Po moim dziecku wizualnie nie widać niepełnosprawności. Ba, mówi, więc dla społeczeństwa jest zdrowa.
Ja na każdym kroku dzięki temu słucham, jak jestem beznadziejną matką, nie umiem wychować dziecka, bym się skupiła na wychowywaniu, to by była inna, jest agresywna, niewychowana, niegrzeczna, psychiczną, jeb*ięta i mamusia i córeczka, patologia po prostu i tak dalej.
Moje dziecko nie ma żadnej taryfy ulgowej tylko dlatego, że ma "ładną buzię" i nie widać po niej niepełnosprawności.
Gdyby miała podłużne oczy, duże usta i szeroki nos, to slyszalabym, że mi ktoś współczuję, że im przykro, że pewnie mam trudno w życiu, ale pani jest silną matką i tak dalej.
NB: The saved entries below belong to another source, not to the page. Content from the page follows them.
-- ==== Sys2Proof/Laws/Engines.lean ====
section
/-!
SUPPORT. The shared operations of the three engines on a script of transport answers: one lemma per operation and
way it goes, each one record update.
-/

namespace Sys2Proof.Machine

variable {s : State} {rest : List Answer}

/-! ### Hart control (43_hart_control.md) -/

/-- Select and request, up to the poll (R261, R262). -/
theorem requestSteps_scripted (h : BitVec 20) (request clear : Field) (cond : Word → Bool) {k1 k2 : Word}
    (hs : s.answers = .ok k1 :: .ok k2 :: rest) :
    requestSteps h request clear cond s = pollOrStop .dmstatus cond { s with
      sh := s.sh.set .dmcontrol k2
      hcState := .polling
      answers := rest
      events := s.events ++ [wrote .dmcontrol (selectWord h (s.shadow .dmcontrol)) k1,
        wrote .dmcontrol (requestWord h request clear k1) k2, .engine .hc .issued, .engine .hc .polling] } := by
  rw [requestSteps, selectSteps, withHartsel_eq, wr_setShadow hs, Res.andThen, wr_setShadow rfl, Res.andThen]
  congr 1
  simp [State.setEngine, State.shadow]

/-! ### Abstract commands (41_abstract_command.md) -/

/-- Step 1 on a clean shadow does nothing (R203, R204). -/
theorem prepareCommand_clean (h : cleanCommand (s.shadow .abstractcs) = true) :
    prepareCommand s = .go () s := by
  obtain ⟨h1, h2⟩ := (cleanCommand_iff _).mp h
  rw [prepareCommand, isBusy_eq, h1, if_neg (by simp), clearStaleCmderr, if_pos h2]

/-- Step 1 on a stale `cmderr` clears it (R204). -/
theorem prepareCommand_stale {k w : Word} (hb : (s.shadow .abstractcs).getLsbD 12 = false)
    (he : (s.shadow .abstractcs).extractLsb' 8 3 ≠ 0) (hs : s.answers = .ok k :: .ok w :: rest) :
    prepareCommand s = .go () { s with
      sh := s.sh.set .abstractcs w
      answers := rest
      events := s.events ++ [wrote .abstractcs (s.shadow .abstractcs ||| 0x00000700) k,
        fetched .abstractcs w] } := by
  rw [prepareCommand, isBusy_eq, hb, if_neg (by simp), clearStaleCmderr, cmderrCode_eq, if_neg he,
    State.putField, cmderrClear_word, wr_setShadow hs, Res.andThen, rd_scripted rfl]
  simp

/-- Step 1 on a stale `busy` waits it out, then goes on (R203). -/
theorem prepareCommand_busy {ws : List Word} {w : Word} (hB : (s.shadow .abstractcs).getLsbD 12 = true)
    (hb : ∀ b ∈ ws, b.getLsbD 12 = true) (hs : s.answers = okAll (ws ++ [w]) ++ rest)
    (hw : w.getLsbD 12 = false) (hl : ws.length + 1 ≤ s.pollLimit.toNat) :
    prepareCommand s = prepareCommand { s with
      sh := s.sh.set .abstractcs w
      pollCount := BitVec.ofNat 32 (ws.length + 1)
      answers := rest
      events := s.events ++ polled .abstractcs (ws ++ [w]) } := by
  rw [prepareCommand, isBusy_eq, hB, if_pos rfl,
    pollOrStop_ready hs (fun b h => by rw [notBusy_eq, hb b h]; rfl) (by rw [notBusy_eq, hw]; rfl) hl,
    Res.andThen, prepareCommand,
    if_neg (by simp only [State.shadow, RegFile.get_set_same, isBusy_eq, hw]; simp)]

/-- Step 1 on a stale `busy` that never clears (R203, R305). -/
theorem prepareCommand_expired {ws : List Word} (hB : (s.shadow .abstractcs).getLsbD 12 = true)
    (hb : ∀ b ∈ ws, b.getLsbD 12 = true) (hs : s.answers = okAll ws ++ rest)
    (hl : ws.length = s.pollLimit.toNat) :
    prepareCommand s = .stop .pollTimeout { s with
      sh := s.sh.setLast .abstractcs ws
      pollCount := s.pollLimit
      answers := rest
      events := s.events ++ polled .abstractcs ws } := by
  rw [prepareCommand, isBusy_eq, hB, if_pos rfl,
    pollOrStop_expired hs (fun b h => by rw [notBusy_eq, hb b h]; rfl) hl, Res.andThen]
  congr 2
  rw [hl]; simp

/-- Steps 3 to 6 up to the completion wait (R206, R207). -/
theorem issueCommand_wait (W : Bool) (word : Word) {k : Word} (hs : s.answers = .ok k :: rest) :
    issueCommand W word s = (pollOrStop .abstractcs notBusy { s with
      sh := s.sh.set .command k
      acState := .polling
      answers := rest
      events := s.events ++ [wrote .command word k, .engine .ac .issued, .engine .ac .polling] }).andThen
        fun _ t => completeCommand W t := by
  rw [issueCommand, wr_setShadow hs, Res.andThen]
  congr 2
  simp [State.setEngine]

/-- Steps 3 to 6 of a read access that completes (R206 to R209). -/
theorem commandEnd_read (word : Word) {k : Word} {busy : List Word} {c v : Word}
    (hs : s.answers = .ok k :: okAll (busy ++ [c]) ++ .ok v :: rest)
    (hb : ∀ b ∈ busy, b.getLsbD 12 = true) (hc : cleanCommand c = true)
    (hl : busy.length + 1 ≤ s.pollLimit.toNat) :
    commandEnd (issueCommand false word s) = { s with
      sh := ((s.sh.set .command k).set .abstractcs c).set (.data 0) v
      acState := .done
      pollCount := BitVec.ofNat 32 (busy.length + 1)
      answers := rest
      events := s.events ++ commandEvents word k (busy ++ [c]) ++
        [fetched (.data 0) v, .engine .ac .done, answeredOk v] } := by
  obtain ⟨h1, h2⟩ := (cleanCommand_iff _).mp hc
  rw [issueCommand_wait false word hs, pollOrStop_ready (ws := busy) (w := c) (rest := .ok v :: rest) ?_ ?_
    ?_ ?_, Res.andThen, completeCommand]
  rotate_left
  · rfl
  · exact fun b h => by rw [notBusy_eq, hb b h]; rfl
  · rw [notBusy_eq, h1]; rfl
  · exact hl
  simp only [State.shadow, RegFile.get_set_same, h2, if_true, Bool.false_eq_true, if_false]
  rw [rd_scripted rfl]
  simp [Res.andThen, commandEnd, State.setEngine, State.respondOk, State.respond, State.record, answeredOk,
    Response.okWith, commandEvents]

/-- Steps 3 to 6 of a write access that completes (R206 to R209). -/
theorem commandEnd_write (word : Word) {k : Word} {busy : List Word} {c : Word}
    (hs : s.answers = .ok k :: okAll (busy ++ [c]) ++ rest) (hb : ∀ b ∈ busy, b.getLsbD 12 = true)
    (hc : cleanCommand c = true) (hl : busy.length + 1 ≤ s.pollLimit.toNat) :
    commandEnd (issueCommand true word s) = { s with
      sh := (s.sh.set .command k).set .abstractcs c
      acState := .done
      pollCount := BitVec.ofNat 32 (busy.length + 1)
      answers := rest
      events := s.events ++ commandEvents word k (busy ++ [c]) ++ [.engine .ac .done, answeredOk 0] } := by
  obtain ⟨h1, h2⟩ := (cleanCommand_iff _).mp hc
  rw [issueCommand_wait true word hs, pollOrStop_ready (ws := busy) (w := c) (rest := rest) ?_ ?_ ?_ ?_,
    Res.andThen, completeCommand]
  rotate_left
  · rfl
  · exact fun b h => by rw [notBusy_eq, hb b h]; rfl
  · rw [notBusy_eq, h1]; rfl
  · exact hl
  simp only [State.shadow, RegFile.get_set_same, h2, if_true]
  simp [commandEnd, State.setEngine, State.respondOk, State.respond, State.record, answeredOk,
    Response.okWith, commandEvents]

/-- Steps 3 to 6 of a command that fails at its completion wait (R207, R208). -/
theorem commandEnd_fails (W : Bool) (word : Word) {k : Word} {ws : List Word} {x : Stop}
    (hs : s.answers = .ok k :: okAll ws ++ rest) (hf : commandFails s.pollLimit.toNat ws x) :
    commandEnd (issueCommand W word s) = { s with
      sh := (s.sh.set .command k).setLast .abstractcs ws
      acState := .failed
      pollCount := BitVec.ofNat 32 ws.length
      answers := rest
      events := s.events ++ commandEvents word k ws ++
        [.engine .ac .failed, .response (x.response 0) []] } := by
  rw [issueCommand_wait W word hs]
  cases x with
  | transportError e => exact hf.elim
  | busError c => exact hf.elim
  | pollTimeout =>
    obtain ⟨hl, hb⟩ := hf
    rw [pollOrStop_expired (ws := ws) (rest := rest) ?_ ?_ ?_]
    rotate_left
    · rfl
    · exact fun b h => by rw [notBusy_eq, hb b h]; rfl
    · exact hl
    simp [Res.andThen, commandEnd, State.setEngine, State.respond, State.record, commandEvents]
  | cmdError c =>
    obtain ⟨hl, busy, w, rfl, hb, hw, hc, h0⟩ := hf
    rw [pollOrStop_ready (ws := busy) (w := w) (rest := rest) ?_ ?_ ?_ ?_, Res.andThen, completeCommand]
    rotate_left
    · rfl
    · exact fun b h => by rw [notBusy_eq, hb b h]; rfl
    · rw [notBusy_eq, hw]; rfl
    · simpa using hl
    simp only [State.shadow, RegFile.get_set_same, cmderrCode_eq, hc, h0, if_false]
    simp [commandEnd, State.setEngine, State.respond, State.record, commandEvents]

/-- The whole procedure, once step 1 has left the state `t` and nothing is staged (R202). -/
theorem accessReg_unstaged {t : State} (h : prepareCommand s = .go () t) (W : Bool) (regno : BitVec 16) :
    accessReg W regno none s = commandEnd (issueCommand W (commandWord W regno) t) := by
  simp [accessReg, h, Res.andThen, stageValue]

/-- The whole procedure, once step 1 has left the state `t` and a value is staged (R202, R205). -/
theorem accessReg_staged {t : State} (h : prepareCommand s = .go () t) (W : Bool) (regno : BitVec 16) (v : Word)
    {k : Word} (hs : t.answers = .ok k :: rest) :
    accessReg W regno (some v) s =
      commandEnd (issueCommand W (commandWord W regno) (t.afterStaging v k rest)) := by
  simp only [accessReg, h, Res.andThen, stageValue]
  rw [wr_setShadow hs]
  rfl

/-- Every instruction with a command word is the whole procedure with that word and what it stages (R202,
R210 to R215, log 5). -/
theorem exec_of_commandWord {i : Instr} {isRead : Bool} {word : Word}
    (h : commandWord? i = some (isRead, word)) : ∃ regno, word = commandWord (!isRead) regno ∧
      ∀ s, exec i s = .next (accessReg (!isRead) regno (stagedValue? i) s) := by
  cases i <;> simp only [commandWord?, Option.some.injEq, Prod.mk.injEq, reduceCtorEq] at h <;>
    obtain ⟨rfl, rfl⟩ := h
  case readGpr reg => exact ⟨gprRegno reg, (gprWord_eq false reg).symm, fun _ => rfl⟩
  case writeGpr reg v => exact ⟨gprRegno reg, (gprWord_eq true reg).symm, fun _ => rfl⟩
  case readFpr reg => exact ⟨fprRegno reg, (fprWord_eq false reg).symm, fun _ => rfl⟩
  case writeFpr reg v => exact ⟨fprRegno reg, (fprWord_eq true reg).symm, fun _ => rfl⟩
  case readCsr csr => exact ⟨csrRegno csr, (csrWord_eq false csr).symm, fun _ => rfl⟩
  case writeCsr csr v => exact ⟨csrRegno csr, (csrWord_eq true csr).symm, fun _ => rfl⟩
  case cmdReadGpr reg => exact ⟨gprRegno reg, (gprWord_eq false reg).symm, fun _ => rfl⟩
  case cmdWriteGpr reg => exact ⟨gprRegno reg, (gprWord_eq true reg).symm, fun _ => rfl⟩
  case cmdReadFpr reg => exact ⟨fprRegno reg, (fprWord_eq false reg).symm, fun _ => rfl⟩
  case cmdWriteFpr reg => exact ⟨fprRegno reg, (fprWord_eq true reg).symm, fun _ => rfl⟩
  case cmdReadCsr csr => exact ⟨csrRegno csr, (csrWord_eq false csr).symm, fun _ => rfl⟩
  case cmdWriteCsr csr => exact ⟨csrRegno csr, (csrWord_eq true csr).symm, fun _ => rfl⟩

/-- An instruction that comes to steps 3 to 6 at `t` runs them (R206 to R209). -/
theorem commandRunsFrom_of_eq {i : Instr} {isRead : Bool} {word : Word} {t : State}
    (h : exec i s = .next (commandEnd (issueCommand (!isRead) word t))) : CommandRunsFrom i isRead word s t := by
  refine ⟨?_, fun k ws x rest hs hf => h.trans (congrArg _ (commandEnd_fails _ _ hs hf))⟩
  cases isRead with
  | false => exact fun k busy c rest hs hb hc hl => h.trans (congrArg _ (commandEnd_write _ hs hb hc hl))
  | true => exact fun k busy c v rest hs hb hc hl => h.trans (congrArg _ (commandEnd_read _ hs hb hc hl))

/-! ### Memory transfers (42_system_bus.md) -/

/-- The preconditions on a clean shadow do nothing (R233). -/
theorem prepareTransfer_clean (h : cleanBus (s.shadow .sbcs) = true) : prepareTransfer s = .go () s := by
  obtain ⟨h1, h2⟩ := (cleanBus_iff _).mp h
  rw [prepareTransfer, isSbBusy_eq, h1, if_neg (by simp), clearStaleSberror, h2, if_neg (by simp)]

/-- The word that clears both sticky fields (R233). -/
theorem clearSticky_word (x : Word) :
    Field.sbbusyerror.insert 1 (Field.sberror.insert 7 x) = x ||| 0x00407000 := by
  rw [sberrorClear_word, sbbusyerrorClear_word, BitVec.or_assoc]; rfl

/-- The preconditions on a stale `sbbusy` wait it out, then go on (R233, R242). -/
theorem prepareTransfer_busy {ws : List Word} {w : Word} (hB : (s.shadow .sbcs).getLsbD 21 = true)
    (hb : ∀ b ∈ ws, b.getLsbD 21 = true) (hw : w.getLsbD 21 = false)
    (hl : ws.length + 1 ≤ s.pollLimit.toNat) (hs : s.answers = okAll (ws ++ [w]) ++ rest) :
    prepareTransfer s = prepareTransfer { s with
      sh := s.sh.set .sbcs w
      pollCount := BitVec.ofNat 32 (ws.length + 1)
      answers := rest
      events := s.events ++ waitEvents (ws ++ [w]) ++ [.engine .sb s.sbState] } := by
  conv_rhs => rw [prepareTransfer,
    if_neg (by simp only [State.shadow, RegFile.get_set_same, isSbBusy_eq, hw]; simp)]
  rw [prepareTransfer, isSbBusy_eq, hB, if_pos rfl,
    pollOrStop_ready (ws := ws) (w := w) (rest := rest) ?_ ?_ ?_ ?_, Res.andThen]
  rotate_left
  · exact hs
  · exact fun b h => by rw [notSbBusy_eq, hb b h]; rfl
  · rw [notSbBusy_eq, hw]; rfl
  · exact hl
  simp [State.setEngine, waitEvents]

/-- The preconditions on a stale `sbbusy` that never clears (R233, R305). -/
theorem prepareTransfer_expired {ws : List Word} (hB : (s.shadow .sbcs).getLsbD 21 = true)
    (hb : ∀ b ∈ ws, b.getLsbD 21 = true) (hl : ws.length = s.pollLimit.toNat) (hs : s.answers = okAll ws ++ rest) :
    prepareTransfer s = .stop .pollTimeout { s with
      sh := s.sh.setLast .sbcs ws
      sbState := .polling
      pollCount := s.pollLimit
      answers := rest
      events := s.events ++ waitEvents ws } := by
  rw [prepareTransfer, isSbBusy_eq, hB, if_pos rfl, pollOrStop_expired (ws := ws) (rest := rest) ?_ ?_ ?_,
    Res.andThen]
  rotate_left
  · exact hs
  · exact fun b h => by rw [notSbBusy_eq, hb b h]; rfl
  · exact hl
  simp [waitEvents, State.setEngine, hl]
Ale ma "ładną buzię", więc jestem człowiekiem najgorszego sortu i moja córka też.
Nie mówię, że byłoby mi łatwo słuchać, jak mi ciężko w życiu, jaka jestem dzielna i tak dalej. Ale na pewno byłoby mi tego łatwiej słuchać niż tego, czego słucham obecnie.
I stąd moje zdziwienie. Musisz mieszkać ogólnie w bardzo akceptującym środowisku, że nie spotykasz się z takimi reakcjami względem siebie i swoich niepełnosprawnych ale zdrowo wyglądających dzieci. No albo nie mają trudnych zachowań.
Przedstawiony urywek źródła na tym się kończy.